BOSTON (AP) Legislative leaders grilled members of Gov. Deval Patrick’s administration and top transportation officials Dec. 9, criticizing them for delays in drafting a final version of a transportation reform package as the state faces increasing fiscal pressures.
At a public hearing, Senate Transportation Committee co-chairman Sen. Steven Baddour also urged Transportation Secretary Bernard Cohen to press the Massachusetts Turnpike Authority to reduce plans for a hefty toll hike.
Baddour said the Turnpike should hike tolls just enough to get through the next year, giving the administration and lawmakers time to hammer out a reform package. The Turnpike board has proposed increasing the fee at tunnels leading to Logan International Airport from $3.50 to $7.
“Isn’t the time now to say to the board that we shouldn’t go forward with a dramatic increase, that this is the time to do the minimum needed to meet the bond requirements,’’ said Baddour, who also expressed frustration about the pace of getting a reform package to lawmakers.
“We’ve been talking about comprehensive reform for a long time but we still haven’t seen the details,’’ he said.
Turnpike Executive Director Alan LeBovidge said a temporary hike could hurt the agency’s credit rating. He said the larger toll hike was designed to avoid the need to raise tolls again soon.
“The concern is that the bond rating agencies, if there was a significant backpedaling on what was proposed, would not view that kindly,’’ he said. “They are not interested in just another promise.’’
Baddour said he was concerned about one proposal already floated by the administration.
That plan calls for dismantling the Turnpike Authority, eliminating all tolls west of Route 128 except at two state border crossings, raising tolls closer to Boston to pay off Big Dig debt and turning over operations of that portion of the Turnpike within Route 128, the so-called Metropolitan Highway System, to the Massachusetts Port Authority.
MassPort CEO Thomas Kinton said he’s willing to work with the governor, but pointed out that the agency has been able to largely shield itself from the fiscal troubles rocking Wall Street by making conservative investments.
Kinton said he wouldn’t want to jeopardize that by taking on Big Dig debt without a solid fiscal plan.
“My answer at this point is an emphatic ’maybe,’’’ Kinton said. “The real question is can the numbers work, and that is the question we are investigating.’’
Kinton said Logan Airport, which is operated by MassPort, could also be looking at its own troubles as the nation grapples with the ongoing economic slowdown. He said Thanksgiving traffic this year was 15 percent below last year.
Cohen defended the administration’s work on coming up with a comprehensive reform plan to submit to lawmakers. He also blamed much of the state’s current transportation woes on bad planning in the past.
“Fractured, balkanized transportation agencies prevent a robust statewide planning and decision-making process,’’ he said. “This is the sorry legacy we have inherited.’’
Cohen said Patrick is committed to making reforms before looking for new revenue sources, such as an increase in the gas tax. Those reforms include consolidating transportation agencies to reduce waste and duplication.
Lawmakers at the hearing also raised the suggestion of eliminating Turnpike tolls in exchange for a hike in the gas tax.
Cohen said he’s not taking a position on the issue, but said it would take about an increase of a dime in the gas tax to make up for the $285 million in toll revenue on Turnpike, although the tax hike could be less since the cost of maintaining toll booths would also be eliminated.
At Dec. 9’s public hearing, MBTA General Manager Daniel Grabauskas said the public transit system is also facing fiscal woes.
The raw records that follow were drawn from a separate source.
/-! ## Requests that write records -/

/-- R2, R6, R12: the checks of a POINT_SETUP in their order; a refused request writes nothing. A point is at rest when its
channel is OFF, its group is not in rehearsal, and it is in no run list of a head move that has left QUEUED. -/
def Obligations.PointSetupIsChecked : Prop :=
  ∀ (s : State) (p : Port) (tail : FrameTail) (f : GoodFrame) (i : PointIdx) (w : PointWrites) (lower upper : Int),
    s.delivers p tail .pointSetup f → headerIndex f.header = i.val → w = decodePointWrites f.header f.payload →
    lower = (w.softLower.map clampPosition).getD (s.point i).settings.softLower →
    upper = (w.softUpper.map clampPosition).getD (s.point i).settings.softUpper →
    (s.level p (s.point i).group ≠ .setup → exec (.pointSetup p tail) s = .next (s.answered p .noRight)) ∧
    (s.level p (s.point i).group = .setup → w.encoderMode.isSome = true → s.atRest i = false →
      exec (.pointSetup p tail) s = .next (s.answered p .busy)) ∧
    (s.level p (s.point i).group = .setup → (w.encoderMode.isSome = true → s.atRest i = true) →
      (w.softLower.isSome = true ∨ w.softUpper.isSome = true) → upper ≤ lower →
      exec (.pointSetup p tail) s = .next (s.answered p .badValue)) ∧
    (s.atRest i = true ↔ (s.point i).channel.state = .off ∧ (s.groupOf i).rehearsal = false ∧
      ∀ m rest, (s.groupOf i).queue = m :: rest → m.state ≠ .queued → ∀ e ∈ m.runList, e.point ≠ i)

/-- R3, R4, R5, R7, R10, R12, R35, R46, R184, 12.3: the write set holds the words that its mask selects, each number read
whole as a signed value and clamped into its range of R3; the encoder mode is bits 1..0 of its word. An accepted
POINT_SETUP writes the immediate fields clamped; with the channel not OFF its staged-class fields make a new staged copy;
with the channel OFF they are active at once, t_reverse not below t_guard, and a pending energize that the new times have
made due comes due at this event. -/
def Obligations.PointSetupTakesEffect : Prop :=
  (∀ v : Int,
    clampPosition v = max (-2000000) (min 2000000 v) ∧ clampSpeed v = (max 50 (min 2000 v)).toNat ∧
    clampGuard v = (max 20 (min 1000 v)).toNat ∧ clampReverse v = (max 100 (min 2000 v)).toNat ∧
    clampMinrun v = (max 50 (min 2000 v)).toNat ∧ clampSettle v = (max 50 (min 2000 v)).toNat ∧
    clampStall v = (max 100 (min 5000 v)).toNat ∧ clampOver v = (max 1 (min 32767 v)).toNat ∧
    clampUnder v = (max 0 (min 32767 v)).toNat) ∧
  (∀ (h : Word) (payload : List Word) (number : Nat → Option Int),
    (∀ k, number k = (selectedWord h payload k).map BitVec.toInt) →
    decodePointWrites h payload =
      { encoderMode := (selectedWord h payload 0).map fun w =>
          match bitsOf w 1 0 with
          | 0 => .off
          | 1 => .x1
          | 2 => .x2
          | _ => .x4
        softUpper := number 1, softLower := number 2, nominalSpeed := number 3, tGuard := number 4, tReverse := number 5
        tMinrun := number 6, tSettle := number 7, tStall := number 8, overThreshold := number 9
        underThreshold := number 10 }) ∧
  (∀ w : PointWrites,
    stagedOfWrites w =
      { softUpper := w.softUpper.map clampPosition, softLower := w.softLower.map clampPosition
        tGuard := w.tGuard.map clampGuard, tReverse := w.tReverse.map clampReverse, tMinrun := w.tMinrun.map clampMinrun
        tSettle := w.tSettle.map clampSettle, tStall := w.tStall.map clampStall } ∧
    ((stagedOfWrites w).isEmpty = true ↔ w.softUpper = none ∧ w.softLower = none ∧ w.tGuard = none ∧
      w.tReverse = none ∧ w.tMinrun = none ∧ w.tSettle = none ∧ w.tStall = none)) ∧
  ∀ (s : State) (p : Port) (tail : FrameTail) (f : GoodFrame) (i : PointIdx) (w : PointWrites) (q : Point)
    (c : Settings) (lower upper : Int) (speed overload underload : Nat),
    s.delivers p tail .pointSetup f → headerIndex f.header = i.val → w = decodePointWrites f.header f.payload →
    q = s.point i → c = q.settings →
    lower = (w.softLower.map clampPosition).getD c.softLower →
    upper = (w.softUpper.map clampPosition).getD c.softUpper →
    speed = (w.nominalSpeed.map clampSpeed).getD c.nominalSpeed →
    overload = (w.overThreshold.map clampOver).getD c.overThreshold →
    underload = (w.underThreshold.map clampUnder).getD c.underThreshold →
    s.level p q.group = .setup → (w.encoderMode.isSome = true → s.atRest i = true) →
    ((w.softLower.isSome = true ∨ w.softUpper.isSome = true) → lower < upper) →
    (q.channel.state ≠ .off →
      exec (.pointSetup p tail) s = .next (((s.afterFrame p).setPoint i
        { q with
          settings := { c with nominalSpeed := speed, overThreshold := overload, underThreshold := underload }
          staged := if (stagedOfWrites w).isEmpty then q.staged else some (stagedOfWrites w) }).setResult p .ok)) ∧
    (q.channel.state = .off → c.legal → ∀ (guard reverse : Nat) (q' : Point),
      guard = (w.tGuard.map clampGuard).getD c.tGuard →
      reverse = max guard ((w.tReverse.map clampReverse).getD c.tReverse) →
      q' =
        { q with
          settings :=
            { encoderMode := w.encoderMode.getD c.encoderMode, softUpper := upper, softLower := lower
              nominalSpeed := speed, tGuard := guard, tReverse := reverse
              tMinrun := (w.tMinrun.map clampMinrun).getD c.tMinrun
              tSettle := (w.tSettle.map clampSettle).getD c.tSettle
              tStall := (w.tStall.map clampStall).getD c.tStall, overThreshold := overload, underThreshold := underload }
          capture :=
            if w.encoderMode.getD c.encoderMode = c.encoderMode then q.capture
            else { q.capture with referenced := false, lastCount := none, wrongWay := 0, creep := 0 } } →
      ((∀ d, q.channel.pending = some d → s.time < q'.energizeDue d ∨ (guard = c.tGuard ∧ reverse = c.tReverse)) →
        exec (.pointSetup p tail) s = .next (((s.afterFrame p).setPoint i q').setResult p .ok)) ∧
      (∀ d, q.channel.pending = some d → q'.energizeDue d ≤ s.time → (guard ≠ c.tGuard ∨ reverse ≠ c.tReverse) →
        exec (.pointSetup p tail) s =
          .next ((((s.afterFrame p).setPoint i q').pendingDue i).setResult p .ok)))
He said a dropoff in the sales tax has hurt the agency, which receives one penny of every five pennies spent on the state’s five-cent sales tax.
But the biggest problem crushing the T is the amount it must pay in debt service each year. Nearly a third of its revenue goes to paying down debt — that equals about all the fares collected in a year, forcing the agency to live off advertising revenues and payments from cities and towns.
“Virtually everything that people pay to ride the T goes to [debt] service,’’ Grabauskas said.